To help work on listening skills in the mathematics classroom, try mathematizing a read-aloud text, as Hintz and Smith* suggest. According to the authors, mathematizing is the process of “weaving together read-alouds, mathematics, and discussion to deepen student learning.”
Hintz and Smith suggest a three-step process. The first is text selection. Teachers should start by selecting a read-aloud text that features math, highlights mathematical ideas, or contains visuals for exploring mathematical concepts. Various books lend themselves to focusing on different text features. They write, “Picture books, for example, may be used to investigate mathematically interesting illustrations, whereas chapter books may be used to discuss story events from a mathematical perspective.” After selecting a text, the teacher should prepare it for discussion by noting places to stop and generating questions that will prompt and deepen student learning.

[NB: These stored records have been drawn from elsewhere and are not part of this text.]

-- ==== Sys2Proof/Certificates/Slice0/Obligations.lean ====
section
/-! DEFINITION. The statements for the provers, with the words they are stated in. -/

open Sys2Proof Sys2Proof.Machine Sys2Proof.Safety

namespace Sys2Proof.Claims

/-! ## Shapes of completion -/

/-- A thread that issues `i` alone becomes `f` of itself and passes on, within its basic block or, from its last word, into the
next: nothing else of the package changes. -/
def Completes (i : Instr) (g : Guard) (f : Thread → Thread) : Prop :=
  ∀ s b w t pc, Issues s b w t i g → Inside s b t i pc → exec i s = .next (becomes s b w t pc (f t))

/-- The log records of one issue of one thread: each cause with its count of elements (R115, R116). -/
def records (s : State) (b : Block) (w : Who) (t : Thread) (logs : List (Cause × Nat)) : State :=
  s.logIssue b.ctx b.core (BitVec.ofNat 32 b.bid) t.hdr (logs.map fun p => (p.1, (tidOf w).toNat % 65536, p.2))

/-- As `Completes`, with the log records of the arithmetic causes that the issue raises. -/
def CompletesLogging (i : Instr) (g : Guard) (f : Thread → Thread) (logs : Thread → List (Cause × Nat)) : Prop :=
  ∀ s b w t pc, Issues s b w t i g → Inside s b t i pc →
    exec i s = .next (passes (records ((issued s).modThread b.id w fun _ => f t) b w t (logs t)) b w t pc)

end Sys2Proof.Claims

open Sys2Proof.Claims

namespace Sys2Proof.Claims

/-! ## Any issue (R33 to R42, R178 to R185, R397 to R400) -/

/-- No block of the package has a request for accumulator space that waits. -/
def NoneWaiting (s : State) : Prop := ∀ c ∈ s.blocks, c.areqs = []

/-- A core instruction, with its guard. -/
def Guarded (i : Instr) (g : Guard) : Prop := ∃ f, encodeFields i = some f ∧ guardOf f = g

/-- A core instruction other than a cross-lane one, with its guard. -/
def Plain (i : Instr) (g : Guard) : Prop := Guarded i g ∧ isCrossLane i = false

/-- Some threads of a block hold the issue slot: a bundle of vector threads, or the control thread. -/
def HoldsSlot (s : State) (b : Block) (ws : List Who) : Prop :=
  (∃ tids, ws = tids.map Who.vec ∧ s.cur = some (.bundle b.id tids)) ∨ (ws = [.ctl] ∧ s.cur = some (.control b.id))

/-- No instance of a block waits for its lanes, where the instruction is a cross-lane one. -/
def NoInstances (s : State) (b : Block) (i : Instr) : Prop :=
  isCrossLane i = true → ∀ c ∈ s.blocks, c.id = b.id → c.rdvs = []

/-- Thread `w` of block `b` holds the issue slot alone at a word that is in its place. -/
def Stands (s : State) (b : Block) (w : Who) (t : Thread) (i : Instr) : Prop :=
  s.cur = some (holder b.id w) ∧ s.block b.id = some b ∧ b.thread w = some t ∧ s.wordFault b w t i = none

/-- A cause raised at a word: the thread parks there with no other effect. -/
def FaultsAt (s : State) (b : Block) (w : Who) (t : Thread) (i : Instr) (c : Cause) : Prop :=
  exec i s = .next (rests (parks (issued s) b w t c none 0) b t i)

/-- The instructions that need handler mode (R314). -/
def Privileged (i : Instr) : Prop :=
  ∃ g, i = .eret g ∨ (∃ d a, i = .park g d a ∨ i = .resume g d a ∨ i = .kill g d a) ∨
    (∃ a, i = .frsave g a ∨ i = .frload g a ∨ i = .bsave g a ∨ i = .brest g a) ∨ (∃ a m, i = .tlbinv g a m) ∨
    ∃ a n, i = .wrsr g a n ∧ n ∈ [0x12, 0x13, 0x21, 0x22, 0x26]

/-- The instructions for control threads only (R40): class 0xA OP 05 to 0D. -/
def ControlOnly (i : Instr) : Prop :=
  ∃ g, (∃ a b c, i = .mma g a b c ∨ i = .mmaBs g a b c) ∨ (∃ a b c k, i = .mmaNp g a b c k) ∨
    (∃ a b c x k p l, i = .mmaCoop g a b c x k p l) ∨ (∃ a, i = .mzero g a) ∨
    (∃ a b, i = .mdrain g a b ∨ i = .csel g a b) ∨ ∃ d w, i = .mseq g d w

/-- The words that a transfer or an `eret` is (R178). -/
def Transfer (i : Instr) : Prop :=
  ∃ g, (∃ o, i = .bra g o ∨ i = .call g o) ∨ (∃ o, i = .mbr g o) ∨ (∃ o e, i = .callo g o e) ∨
    (∃ a, i = .calli g a ∨ i = .bri g a) ∨ i = .ret g ∨ i = .exit g ∨ i = .eret g

/-- A register field that a vector thread does not hold (R49), or a barrier number beyond NBAR (R188). -/
def NamesNothing (b : Block) (w : Who) (i : Instr) : Prop :=
  (w ≠ .ctl ∧ ∃ r ∈ names i, r < 112 ∧ b.lr.greg ≤ r + 2 ∧ r ≠ 110 ∧ r ≠ 111) ∨
    ∃ n, barOf i = some n ∧ b.lr.nbar ≤ n

/-- The offset of the word after the basic block of a thread. -/
def blockEnd (s : State) (b : Block) (t : Thread) : Nat :=
  codeOff t.hdr + 8 * ((s.headerAt b.core b.ctx t.hdr).len + 1)

/-- A word out of its place (R178): past its basic block, a transfer that is not the last word, a cross-lane word
without XL. -/
def Misplaced (s : State) (b : Block) (t : Thread) (i : Instr) : Prop :=
  blockEnd s b t < codeOff t.pc + 8 * wordsOf i ∨ (Transfer i ∧ codeOff t.pc + 8 * wordsOf i ≠ blockEnd s b t) ∨
  (isCrossLane i = true ∧ (s.headerAt b.core b.ctx t.hdr).xl = false)

/-- A number of `n` bytes at an offset of a record, low byte first. -/
def field (bs : List Byte) (o n : Nat) : Nat := leNat ((bs.drop o).take n)

/-- The thread as a park leaves it (R42, R398), with its record at `a`: it keeps its PC and its registers. -/
def parked (t : Thread) (x : Parked) (taken : Bool) (a : DWord) : Thread :=
  { t with parked := true, parkHand := t.hmode, keptPc := x.pc, keptCause := x.cause, taken := taken, recAt := a,
           entering := x.enter, pc := x.pc, wait := .none, badStart := none, restored := false }

/-- The context after a park: PSEQ counts it once. -/
def countsPark (s : State) (b : Block) : State := s.modCtx b.ctx fun k => { k with pseq := (s.ctx b.ctx).pseq + 1 }

/-- The block after the park of one thread, with its record at `a`. -/
def parkedIn (s : State) (b : Block) (x : Parked) (a : DWord) : State :=
  (countsPark s b).modBlock b.id fun k => (k.withdraw x.who).modThread x.who fun t => parked t x false a

/-- The event of a park, for the control thread's handler (R388, R399). -/
def queues (s : State) (b : Block) (x : Parked) (hrec : DWord) (order : Nat) : State :=
  s.modBlock b.id fun k =>
    { k with parks := k.parks ++ [{ who := x.who, cause := x.cause, hrec := hrec, order := order }] }

end Sys2Proof.Claims

/-- R171, R179, R227: in a thread whose guard is false, an instruction of any class but 0x4 does nothing, and the thread passes
on: within its basic block, or, from its last word, a transfer's place among them, before the next header. -/
def Sys2Proof.Claims.FalseGuardPassesOn : Prop :=
  ∀ i g s b w t pc, Plain i g → NoneWaiting s → Stands s b w t i → t.guardLost g = false → t.guard g = false →
    Inside s b t i pc → exec i s = .next (passes (issued s) b w t pc)

/-- R184, R185, R200, R430: a thread waits until the values and handles that its word names are there, and raises
0x13 where a register or a predicate that it reads, or the predicate of its guard, was lost. -/
def Sys2Proof.Claims.OperandsAwaited : Prop :=
  ∀ i g s b w t, Plain i g → NoneWaiting s → Stands s b w t i → threadFault w t i = none →
    (t.guard g = true → ∀ rs, (names i).filter (s.awaited b.id w).contains = rs → rs ≠ [] →
      exec i s = .next ((issued s).await b.id w (.results (rs.map fun r => (w, r))))) ∧
    ((∀ r ∈ names i, r ∉ s.awaited b.id w) →
      (g.p.toNat ∈ t.badPreds → FaultsAt s b w t i 0x13) ∧
      (g.p.toNat ∉ t.badPreds → t.guard g = true →
        ((∃ n, n < 16 ∧ 112 + n ∈ names i ∧ (t.h n).pending = true) →
          ∃ m : BitVec 16, (∀ n, m.getLsbD n = true ↔ n < 16 ∧ 112 + n ∈ names i ∧ (t.h n).pending = true) ∧
            exec i s = .next (rests ((issued s).await b.id w (.handles m)) b t i)) ∧
        ((∀ n, n < 16 → 112 + n ∈ names i → (t.h n).pending = false) →
          (∃ r ∈ reads i, r ∈ t.badRegs) ∨ (∃ p ∈ Machine.readPreds i, p ∈ t.badPreds) → FaultsAt s b w t i 0x13)))

/-- R40, R314, R397: outside handler mode a privileged instruction raises 0x04, and in a vector thread one for
control threads raises 0x05. -/
def Sys2Proof.Claims.ModesChecked : Prop :=
  ∀ i g s b w t, Plain i g → Stands s b w t i → t.guardLost g = false → t.guard g = true →
    (Privileged i → t.hmode = false → FaultsAt s b w t i 0x04) ∧
    (ControlOnly i → w ≠ .ctl → FaultsAt s b w t i 0x05)

/-- R40, R184, R185, R200, R314, R397, R430: what every guard-true thread of an instruction is checked for before it
acts. -/
def Sys2Proof.Claims.ThreadChecks : Prop := Claims.OperandsAwaited ∧ Claims.ModesChecked

/-- R49, R178, R188, R397: a word that names what the block does not have parks every thread of its bundle, or the control
thread, with 0x01, whatever its guards, and a word out of its place with 0x03, a cross-lane word without XL among them. -/
def Sys2Proof.Claims.WordChecks : Prop :=
  (∀ (s : State) b w t i, s.wordFault b w t i = some 0x01 ↔ NamesNothing b w i) ∧
  (∀ (s : State) b w t i, s.wordFault b w t i = some 0x03 ↔ ¬ NamesNothing b w i ∧ Misplaced s b t i) ∧
  (∀ (s : State) b v vs t i g c, Guarded i g → NoneWaiting s → NoInstances s b i → HoldsSlot s b (v :: vs) →
    s.block b.id = some b → b.thread v = some t → s.wordFault b v t i = some c →
    exec i s = .next ((issued s).parkGroup b.id ((v :: vs).map fun w =>
      { who := w, cause := c, pc := t.pc, word := s.wordAt b.core b.ctx t.pc })))

/-- R40, R49, R178, R179, R184, R185, R188, R200, R314, R397, R430: what an issue checks before its instruction acts.
A register whose load is out is awaited by a word that only writes it too (log entry 20, the model's reading). -/
def Obligations.IssueChecks : Prop :=
  FalseGuardPassesOn ∧ ThreadChecks ∧ WordChecks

The second step is to explore the read-aloud text by “engaging students in lively discussion before, during, and after reading.” In this stage, students pay attention to the mathematics involved, record and share their mathematical representation strategies, and share how and why they represented their mathematical thinking during the listening experience.
Each stage of discussion is important because each serves a different purpose. These discussions can help to:- Before Reading: Activate prior knowledge, establish purpose, create predictions.
- During: Focus on particular points, generate questions, make new predictions.
- After: Deeply examine ideas and math concepts, and connect those to personal knowledge and experiences.
The third step of the process is for extending the text: “One way to extend the text is to delve more deeply into discussion of key ideas, emphasizing mathematical applications or connections between concepts and personal experience.” They also recommend writing or drawing in response to a prompt — perhaps having students apply their understandings by creating a variation of the story with a different mathematical concept. All of these steps may take several read-alouds, or listenings, for students to fully appreciate or understand the mathematics involved.
The read-aloud and mathematization process can be made into a group endeavor, as an example, by having one student record his or her ideas in numbers, one in words, one in pictures and one in bar models or graphs. The students could then turn-and-talk or look-and-listen to further practice and deepen their mathematical thinking, along with their speaking and active listening skills.
Several suggested picture books: Among the Odds and Evens: A Tale of Adventure by Priscilla Turner, Double Those Wheels, by Nancy Raines Day, Mummy Math: An Adventure in Geometry, by Cindy Neuschwander, Ten Flashing Fireflies, by Philemon Sturges, Math Fables: Lessons That Count by Greg Tang, and The Doorbell Rang, by Pat Hutchins.
For older students, try texts such as: The Phantom Tollbooth by Norton Juster, One Grain of Rice by Demi, The Man Who Counted: A Collection of Mathematical Adventures by Malba Tahan, or The Number Devil by Hans Magnus Enzensberger. There are also many classic problems that could make great listening texts for even older students, such as “The Camel and the Bananas Problem,” or one of my favorites, “The Missing Dollar Riddle.”
*Hintz, A. and Smith, A. (2013). Mathematizing read-alouds in three easy steps. The Reading Teacher, 67(2), pgs. 103-108.